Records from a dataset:

*** Block opens ***

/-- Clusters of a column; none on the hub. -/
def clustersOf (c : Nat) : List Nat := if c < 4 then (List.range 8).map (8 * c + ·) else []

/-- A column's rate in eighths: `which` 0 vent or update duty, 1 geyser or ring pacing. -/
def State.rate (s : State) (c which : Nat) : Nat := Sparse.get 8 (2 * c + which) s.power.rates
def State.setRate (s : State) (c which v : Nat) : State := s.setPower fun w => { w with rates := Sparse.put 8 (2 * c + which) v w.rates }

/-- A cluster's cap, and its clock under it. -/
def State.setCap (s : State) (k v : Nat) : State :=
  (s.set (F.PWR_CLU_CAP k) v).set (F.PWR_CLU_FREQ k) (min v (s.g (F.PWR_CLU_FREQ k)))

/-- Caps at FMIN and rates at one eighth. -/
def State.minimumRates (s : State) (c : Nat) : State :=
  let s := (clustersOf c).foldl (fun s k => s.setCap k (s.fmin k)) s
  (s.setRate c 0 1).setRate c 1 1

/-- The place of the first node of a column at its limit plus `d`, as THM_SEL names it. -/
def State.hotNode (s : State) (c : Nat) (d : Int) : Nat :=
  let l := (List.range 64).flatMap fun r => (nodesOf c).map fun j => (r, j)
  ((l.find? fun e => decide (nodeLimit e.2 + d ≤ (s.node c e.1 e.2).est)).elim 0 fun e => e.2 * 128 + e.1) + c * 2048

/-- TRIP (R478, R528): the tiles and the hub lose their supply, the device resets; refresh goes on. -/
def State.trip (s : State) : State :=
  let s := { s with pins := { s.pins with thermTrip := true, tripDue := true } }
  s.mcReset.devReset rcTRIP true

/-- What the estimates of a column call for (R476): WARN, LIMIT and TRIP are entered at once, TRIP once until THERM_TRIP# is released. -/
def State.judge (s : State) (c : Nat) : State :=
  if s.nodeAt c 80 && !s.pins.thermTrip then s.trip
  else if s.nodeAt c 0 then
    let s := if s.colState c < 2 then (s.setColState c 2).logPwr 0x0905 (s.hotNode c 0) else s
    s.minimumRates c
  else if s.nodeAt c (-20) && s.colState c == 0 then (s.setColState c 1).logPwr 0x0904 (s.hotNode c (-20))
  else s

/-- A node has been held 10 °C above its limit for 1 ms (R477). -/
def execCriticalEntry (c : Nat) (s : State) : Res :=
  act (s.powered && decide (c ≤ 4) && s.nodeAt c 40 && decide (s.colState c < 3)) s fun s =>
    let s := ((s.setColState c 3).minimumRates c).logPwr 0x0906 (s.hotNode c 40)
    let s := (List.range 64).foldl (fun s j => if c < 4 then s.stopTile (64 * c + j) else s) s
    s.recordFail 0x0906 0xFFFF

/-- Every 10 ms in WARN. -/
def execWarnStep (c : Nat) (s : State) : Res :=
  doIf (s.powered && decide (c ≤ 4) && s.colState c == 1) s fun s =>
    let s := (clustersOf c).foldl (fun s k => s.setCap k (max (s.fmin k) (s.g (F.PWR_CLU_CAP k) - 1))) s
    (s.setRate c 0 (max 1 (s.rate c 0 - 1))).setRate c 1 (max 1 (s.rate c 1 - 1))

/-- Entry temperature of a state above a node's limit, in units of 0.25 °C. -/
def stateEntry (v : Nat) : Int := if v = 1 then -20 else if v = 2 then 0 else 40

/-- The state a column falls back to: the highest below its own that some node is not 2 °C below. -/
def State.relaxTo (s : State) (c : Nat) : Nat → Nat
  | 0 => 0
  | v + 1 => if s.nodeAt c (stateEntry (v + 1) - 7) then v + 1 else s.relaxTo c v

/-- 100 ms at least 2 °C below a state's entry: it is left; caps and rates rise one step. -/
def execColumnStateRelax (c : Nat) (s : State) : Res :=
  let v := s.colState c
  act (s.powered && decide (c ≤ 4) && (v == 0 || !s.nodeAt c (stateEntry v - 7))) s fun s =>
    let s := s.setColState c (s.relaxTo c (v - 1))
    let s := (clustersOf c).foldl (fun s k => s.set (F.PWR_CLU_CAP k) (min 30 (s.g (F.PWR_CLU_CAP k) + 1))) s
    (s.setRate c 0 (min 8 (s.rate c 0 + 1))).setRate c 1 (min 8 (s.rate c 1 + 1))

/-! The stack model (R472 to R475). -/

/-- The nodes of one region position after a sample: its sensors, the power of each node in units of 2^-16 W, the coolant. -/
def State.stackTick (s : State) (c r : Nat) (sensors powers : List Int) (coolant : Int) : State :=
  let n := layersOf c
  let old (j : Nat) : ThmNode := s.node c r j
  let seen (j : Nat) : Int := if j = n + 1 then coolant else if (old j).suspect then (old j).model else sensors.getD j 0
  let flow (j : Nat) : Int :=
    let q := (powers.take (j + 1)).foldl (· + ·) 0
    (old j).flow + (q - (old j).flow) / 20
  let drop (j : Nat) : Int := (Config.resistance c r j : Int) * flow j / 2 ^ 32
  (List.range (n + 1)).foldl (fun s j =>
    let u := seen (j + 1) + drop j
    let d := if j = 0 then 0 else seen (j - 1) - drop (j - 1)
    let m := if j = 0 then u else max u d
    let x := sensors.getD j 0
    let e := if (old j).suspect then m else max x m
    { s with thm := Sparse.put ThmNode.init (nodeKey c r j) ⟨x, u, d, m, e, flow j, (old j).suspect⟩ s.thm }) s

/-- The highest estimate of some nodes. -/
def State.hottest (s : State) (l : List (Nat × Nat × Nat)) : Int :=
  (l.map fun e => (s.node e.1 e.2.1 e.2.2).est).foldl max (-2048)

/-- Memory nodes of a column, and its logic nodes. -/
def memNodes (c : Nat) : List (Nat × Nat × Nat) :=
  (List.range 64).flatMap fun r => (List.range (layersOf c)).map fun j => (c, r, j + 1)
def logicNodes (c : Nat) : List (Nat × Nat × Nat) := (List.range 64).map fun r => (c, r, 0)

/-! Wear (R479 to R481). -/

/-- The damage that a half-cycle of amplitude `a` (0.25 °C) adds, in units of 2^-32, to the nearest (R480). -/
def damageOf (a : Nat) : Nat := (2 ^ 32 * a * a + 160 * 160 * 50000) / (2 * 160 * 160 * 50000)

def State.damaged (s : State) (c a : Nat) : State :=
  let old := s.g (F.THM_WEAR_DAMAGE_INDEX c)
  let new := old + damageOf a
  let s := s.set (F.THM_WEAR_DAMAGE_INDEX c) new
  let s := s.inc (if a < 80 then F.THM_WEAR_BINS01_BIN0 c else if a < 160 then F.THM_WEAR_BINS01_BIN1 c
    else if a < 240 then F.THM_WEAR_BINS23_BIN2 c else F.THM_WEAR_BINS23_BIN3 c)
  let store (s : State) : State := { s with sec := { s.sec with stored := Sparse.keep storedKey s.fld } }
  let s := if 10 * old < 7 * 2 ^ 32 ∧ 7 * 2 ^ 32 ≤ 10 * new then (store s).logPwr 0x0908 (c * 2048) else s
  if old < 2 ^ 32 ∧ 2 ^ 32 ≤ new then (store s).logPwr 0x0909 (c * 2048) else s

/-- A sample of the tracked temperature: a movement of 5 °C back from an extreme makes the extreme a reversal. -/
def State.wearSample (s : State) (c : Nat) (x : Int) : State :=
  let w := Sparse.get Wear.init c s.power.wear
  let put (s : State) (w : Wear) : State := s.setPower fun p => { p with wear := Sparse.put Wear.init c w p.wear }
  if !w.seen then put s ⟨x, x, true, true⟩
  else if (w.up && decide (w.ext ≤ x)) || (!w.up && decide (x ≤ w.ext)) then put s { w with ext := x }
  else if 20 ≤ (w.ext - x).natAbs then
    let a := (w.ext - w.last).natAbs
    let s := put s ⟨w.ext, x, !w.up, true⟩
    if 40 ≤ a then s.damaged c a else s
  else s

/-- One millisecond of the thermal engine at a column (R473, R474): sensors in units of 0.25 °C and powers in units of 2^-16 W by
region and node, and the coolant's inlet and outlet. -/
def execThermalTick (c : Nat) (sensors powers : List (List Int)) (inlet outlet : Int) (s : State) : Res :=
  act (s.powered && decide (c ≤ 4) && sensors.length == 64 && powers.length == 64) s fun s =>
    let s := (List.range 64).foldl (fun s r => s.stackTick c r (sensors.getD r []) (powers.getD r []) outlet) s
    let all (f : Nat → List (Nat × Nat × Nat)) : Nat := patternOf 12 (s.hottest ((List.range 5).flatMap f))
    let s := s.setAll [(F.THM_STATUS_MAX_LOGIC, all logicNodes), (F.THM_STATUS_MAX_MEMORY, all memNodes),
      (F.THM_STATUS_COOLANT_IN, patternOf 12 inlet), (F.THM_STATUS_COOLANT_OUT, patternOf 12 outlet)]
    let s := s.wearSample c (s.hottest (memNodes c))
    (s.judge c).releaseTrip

*** Block closes ***
*** Block opens ***

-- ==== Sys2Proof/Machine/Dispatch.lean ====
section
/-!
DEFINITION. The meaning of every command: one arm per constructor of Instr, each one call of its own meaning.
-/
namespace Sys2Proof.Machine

*** Block closes ***

For this exercise, repeat exactly the lines of the data above from the one with "def State.setCap (s" down to the one with "let s := ((s.setColState", both end lines included.

def State.setCap (s : State) (k v : Nat) : State :=
  (s.set (F.PWR_CLU_CAP k) v).set (F.PWR_CLU_FREQ k) (min v (s.g (F.PWR_CLU_FREQ k)))

/-- Caps at FMIN and rates at one eighth. -/
def State.minimumRates (s : State) (c : Nat) : State :=
  let s := (clustersOf c).foldl (fun s k => s.setCap k (s.fmin k)) s
  (s.setRate c 0 1).setRate c 1 1

/-- The place of the first node of a column at its limit plus `d`, as THM_SEL names it. -/
def State.hotNode (s : State) (c : Nat) (d : Int) : Nat :=
  let l := (List.range 64).flatMap fun r => (nodesOf c).map fun j => (r, j)
  ((l.find? fun e => decide (nodeLimit e.2 + d ≤ (s.node c e.1 e.2).est)).elim 0 fun e => e.2 * 128 + e.1) + c * 2048

/-- TRIP (R478, R528): the tiles and the hub lose their supply, the device resets; refresh goes on. -/
def State.trip (s : State) : State :=
  let s := { s with pins := { s.pins with thermTrip := true, tripDue := true } }
  s.mcReset.devReset rcTRIP true

/-- What the estimates of a column call for (R476): WARN, LIMIT and TRIP are entered at once, TRIP once until THERM_TRIP# is released. -/
def State.judge (s : State) (c : Nat) : State :=
  if s.nodeAt c 80 && !s.pins.thermTrip then s.trip
  else if s.nodeAt c 0 then
    let s := if s.colState c < 2 then (s.setColState c 2).logPwr 0x0905 (s.hotNode c 0) else s
    s.minimumRates c
  else if s.nodeAt c (-20) && s.colState c == 0 then (s.setColState c 1).logPwr 0x0904 (s.hotNode c (-20))
  else s

/-- A node has been held 10 °C above its limit for 1 ms (R477). -/
def execCriticalEntry (c : Nat) (s : State) : Res :=
  act (s.powered && decide (c ≤ 4) && s.nodeAt c 40 && decide (s.colState c < 3)) s fun s =>
    let s := ((s.setColState c 3).minimumRates c).logPwr 0x0906 (s.hotNode c 40)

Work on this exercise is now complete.